Wednesday, February 4

Again with the trains

I had a fairly satisfying experience on the train today.

So I was riding the regionale after dark by myself, which made it necessary to search out a position near the least sketchy looking person or group of people possible. I found a business looking type guy wearing a really unfortunate sweater and chattering self-importantly on the phone and figured he would do. I sat down with my little bag of chips (I rarely eat chips, but for some reason I felt like chips). (Additional parenthetical comment: if any Brits should happen to wander over here, by chips I mean crisps. See, with all the teaching of the english, I am now aware of issues like this one.)

"What flavor are those?" he paused his phone conversation to ask.

"Um... nothing. I don't know. Salt," I responded eloquently. He went back to his phone conversation. I frowned at my chips (crisps) and wondered whether he wanted me to offer him one. Meanwhile, the moment in which that would have been appropriate passed.

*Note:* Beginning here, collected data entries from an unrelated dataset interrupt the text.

-- ==== Sys2Proof/Machine/Operands.lean ====
section
/-! DEFINITION. The operand forms of the Col instructions: registers, immediates, addresses, header-window loads (R97-R100, R138),
record words and data memory through the store buffer (R144, R145), and how an instruction issues. -/

namespace Sys2Proof.Machine

/-! ### Registers and immediates (R131, R132) -/

def getR (x : Thread) (a : BitVec 4) : Word36 := x.regs[a.toNat]'(by have := a.isLt; omega)

def putR (x : Thread) (a : BitVec 4) (w : Word36) : Thread :=
  { x with regs := x.regs.set a.toNat w (by have := a.isLt; omega) }

/-- sext(D). -/
def sextD (d : BitVec 18) : Word36 := d.signExtend 36

/-- zext(D). -/
def zextD (d : BitVec 18) : Word36 := d.zeroExtend 36

/-- w[B] + zext(D) without wrap. -/
def addrOf (x : Thread) (b : BitVec 4) (d : BitVec 18) : Nat := (getR x b).toNat + d.toNat

/-- The branch target D[13:0]. -/
def targetOf (d : BitVec 18) : Nat := d.toNat % 16384

/-- D[5:0] and D[11:6]. -/
def dLow (d : BitVec 18) : Nat := d.toNat % 64
def dMid (d : BitVec 18) : Nat := d.toNat / 64 % 64

/-- The next instruction. -/
def stepPc (x : Thread) : Thread := { x with pc := x.pc + 1 }

/-! ### Issue -/

/-- A thread issues the instruction `i`: nothing while it is not Running or its next instruction is another one; the first fault
that applies in the order of R505, IMEM_RANGE among them (R106), or the instruction's effect. -/
def issue (s : State) (th : Thr) (i : Instr) (faults : List (FaultCode × Bool)) (detail : FaultCode → Nat) (body : State) : State :=
  if (thrAt s th).st = .running ∧ ladderRuns s ∧ fetches s th i then
    match firstFault ((.imemRange, decide (16384 ≤ (thrAt s th).pc)) :: faults) with
    | some f => colFault s th f (detail f)
    | none => body
  else s

/-- An instruction that changes only its own thread and goes on to the next instruction. -/
def issueReg (s : State) (th : Thr) (i : Instr) (faults : List (FaultCode × Bool)) (f : Thread → Thread) : State :=
  issue s th i faults (fun _ => 0) (modThr s th (fun x => stepPc (f x)))

def isSup (th : Thr) : Bool := decide (th.t.val = 0)

/-- SUP_ONLY in a packet thread (R141); NO_PACKET in the supervisor thread (R140). -/
def supOnly (th : Thr) : FaultCode × Bool := (.supOnly, !isSup th)
def noPacket (th : Thr) : FaultCode × Bool := (.noPacket, isSup th)

/-- The packet of a thread. -/
def pktOf (s : State) (th : Thr) : Packet :=
  match (thrAt s th).pkt with
  | some i => (pktAt s th.v i).getD {}
  | none => {}

/-! ### The header window -/

/-- The conditions of a nonet (R97). -/
inductive NonetCond where
  | present (b : Byte)
  | pending
  | ended
deriving DecidableEq, Repr

/-- The nonet at an offset of a packet's header window (R79, R80, R97). -/
def nonetCond (p : Packet) (o : Nat) : NonetCond :=
  match p.bytes[o]? with
  | some b => .present b
  | none => if p.tail || p.discarded then .ended else .pending

def condNonet : NonetCond → Nonet
  | .present b => b.zeroExtend 9
  | .pending => 0x1FF
  | .ended => 0x100

def touched (p : Packet) (addr n : Nat) : List NonetCond := (List.range n).map (fun i => nonetCond p (addr + i))

def anyEnded (cs : List NonetCond) : Bool := cs.any (fun c => decide (c = .ended))
def anyPending (cs : List NonetCond) : Bool := cs.any (fun c => decide (c = .pending))

/-- The lowest touched offset in a condition (R123 DETAIL). -/
def lowestIn (p : Packet) (addr n : Nat) (c : NonetCond) : Nat :=
  addr + ((List.range n).find? (fun i => decide (nonetCond p (addr + i) = c))).getD 0

/-- The value of a header load (R138): raw nonets in the low positions, or their data bytes packed. -/
def hdrValue (cs : List NonetCond) (raw : Bool) : Word36 :=
  if raw then cs.foldl (fun w c => (w <<< 9) ||| (condNonet c).zeroExtend 36) 0
  else cs.foldl (fun w c => (w <<< 8) ||| ((condNonet c).extractLsb' 0 8).zeroExtend 36) 0

/-- C[3:2] + 1 nonets, C[1] raw. -/
def hdrCount (c : BitVec 4) : Nat := c.toNat / 4 + 1
def hdrRaw (c : BitVec 4) : Bool := c.getLsbD 1

/-! ### The store buffer (R144, R145) -/

/-- The bits of nonets [first, first + count) of a word. -/
def nonetMask (first count : Nat) : Word36 :=
  BitVec.ofNat 36 ((2 ^ (9 * count) - 1) * 2 ^ (36 - 9 * (first + count)))

/-- A word with the nonets of a store put in. -/
def mergeStore (w : Word36) (e : StoreEnt) : Word36 :=
  (w &&& ~~~ (nonetMask e.first e.count)) ||| (e.val &&& nonetMask e.first e.count)

/-- A store takes effect in its memory. -/
def applyStore (s : State) (th : Thr) (e : StoreEnt) : State :=
  if e.toRec then
    match (thrAt s th).pkt with
    | some i => modPkt s th.v i (fun p => recPut p e.addr e.val)
    | none => s
  else modCore s th.v th.core (fun c => { c with dmem := tset c.dmem e.addr (mergeStore (tgetD c.dmem e.addr 0) e) })

/-- The oldest buffered store drains. -/
def drainOne (s : State) (th : Thr) : State :=
  match (thrAt s th).sb with
  | [] => s
  | e :: r => modThr (applyStore s th e) th (fun x => { x with sb := r })

/-- `n` stores drain, in program order. -/
def drainN (th : Thr) : Nat → State → State
  | 0, s => s
  | n + 1, s => drainN th n (drainOne s th)

/-- The buffer empties. -/
def drainAll (s : State) (th : Thr) : State := drainN th (thrAt s th).sb.length s

/-- A store enters the buffer, waiting for an entry when four are taken (R144). -/
def pushStore (s : State) (th : Thr) (e : StoreEnt) : State :=
  let s1 := if 4 ≤ (thrAt s th).sb.length then drainOne s th else s
  modThr s1 th (fun x => { x with sb := x.sb ++ [e] })

/-- A store writes a nonet that a load of [first, first + count) of the word reads. -/
def storeTouches (e : StoreEnt) (toRec : Bool) (addr first count : Nat) : Bool :=
  decide (e.toRec = toRec) && decide (e.addr = addr) &&
    decide (e.first < first + count) && decide (first < e.first + e.count)

def storeCovers (e : StoreEnt) (first count : Nat) : Bool :=
  decide (e.first ≤ first) && decide (first + count ≤ e.first + e.count)

/-- The youngest buffered store that touches the load, and the number of stores up to and including it. -/
def youngest (sb : List StoreEnt) (toRec : Bool) (addr first count : Nat) : Option (Nat × StoreEnt) :=
  (sb.foldl (fun (q : Nat × Option (Nat × StoreEnt)) e =>
    (q.1 + 1, if storeTouches e toRec addr first count then some (q.1 + 1, e) else q.2)) (0, none)).2

/-- A load's word (R144): forwarded from the youngest touching store when that covers it; otherwise the store drains first
and the rule is applied again; with no touching store the memory is read. -/
def loadWord (th : Thr) (toRec : Bool) (addr first count : Nat) : Nat → State → Word36 × State
  | 0, s => (0, s)
  | fuel + 1, s =>
    match youngest (thrAt s th).sb toRec addr first count with
    | none =>
      (if toRec then recAt (pktOf s th) addr else tgetD (coreAt s th.v th.core).dmem addr 0, s)
    | some (k, e) =>
      if storeCovers e first count then (e.val, s)
      else loadWord th toRec addr first count fuel (drainN th k s)

/-- A record word as a load of this thread reads it. -/
def loadRec (s : State) (th : Thr) (i : Nat) : Word36 := (loadWord th true i 0 4 5 s).1

/-- The record word may not be written by this thread (R104). -/
def recNotOwned (s : State) (th : Thr) (i : Nat) : Bool :=
  let c := coreAt s th.v th.core
  let x := thrAt s th
  match x.parent with
  | some _ => (match x.grant with
    | some (f, n) => decide (i < f) || decide (f + n ≤ i)
    | none => true)
  | none => (childrenOf c th.t).any (fun k => match (threadOf c k).grant with
    | some (f, n) => decide (f ≤ i) && decide (i < f + n)
    | none => false)

/-- A store to record word `i` (R81, R145): the I fields keep their values, an attempt to change one is counted, and the
whole word enters the buffer. -/
def storeRec (s : State) (th : Thr) (i : Nat) (w : Word36) : State :=
  let cur := recAt (pktOf s th) i
  let s1 := if i < 16 ∧ roWrite i cur w then count s (vkey th.v 0x3007 2) else s
  pushStore s1 th { toRec := true, addr := i, val := storeMasked i cur w }

end Sys2Proof.Machine
end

Also meanwhile, he continued to chatter away in that I'm-so-popular-I-can't-pause-my-social-life-to-take-the-train kind of way and I was feeling left out, so I called my grandmother. (Oh, the social life. How it scintillates!) This turned out to have been a strategically valid move, though, because this is the French grandmother so I got to exhibit my language skillz.

"So, where are you from?" he asked when I hung up. This was satisfying in and of itself because he was prompted to ask it after he heard me speaking another language rather than immediately after my first syllable in Italian. A significant improvement on other conversations I've had.

"America."

To his credit, he didn't bat an eye.

"Che bello. And are you studying here?"

"Teaching English."

"Che bello! Quite the polyglot, aren't you?"

What, did you miss it? That was the satisfying part. (Yeah, no, it doesn't take much. I'm aware, but thanks for pointing it out.) It occurred to me, though: perhaps this is how people meet other people while on public transportation. You know, like in movies where people meet the really hot guy on the plane and then they have some drama and eventually get married and have babies? Yeah. It's a pity his sweater was so unfortunate. I mean, compared to the native Reggiani, I'm fairly non-judgemental about clothes, but it was argyle and in various shades of orange, brown and puke. Still, though, I can't deny that I was vainly pleased when he called out a casual "ciao!" as he rode past me on his bike. (This is after we got off of the train, by the way. In case you were trying to picture that in your head and it wasn't quite working out.)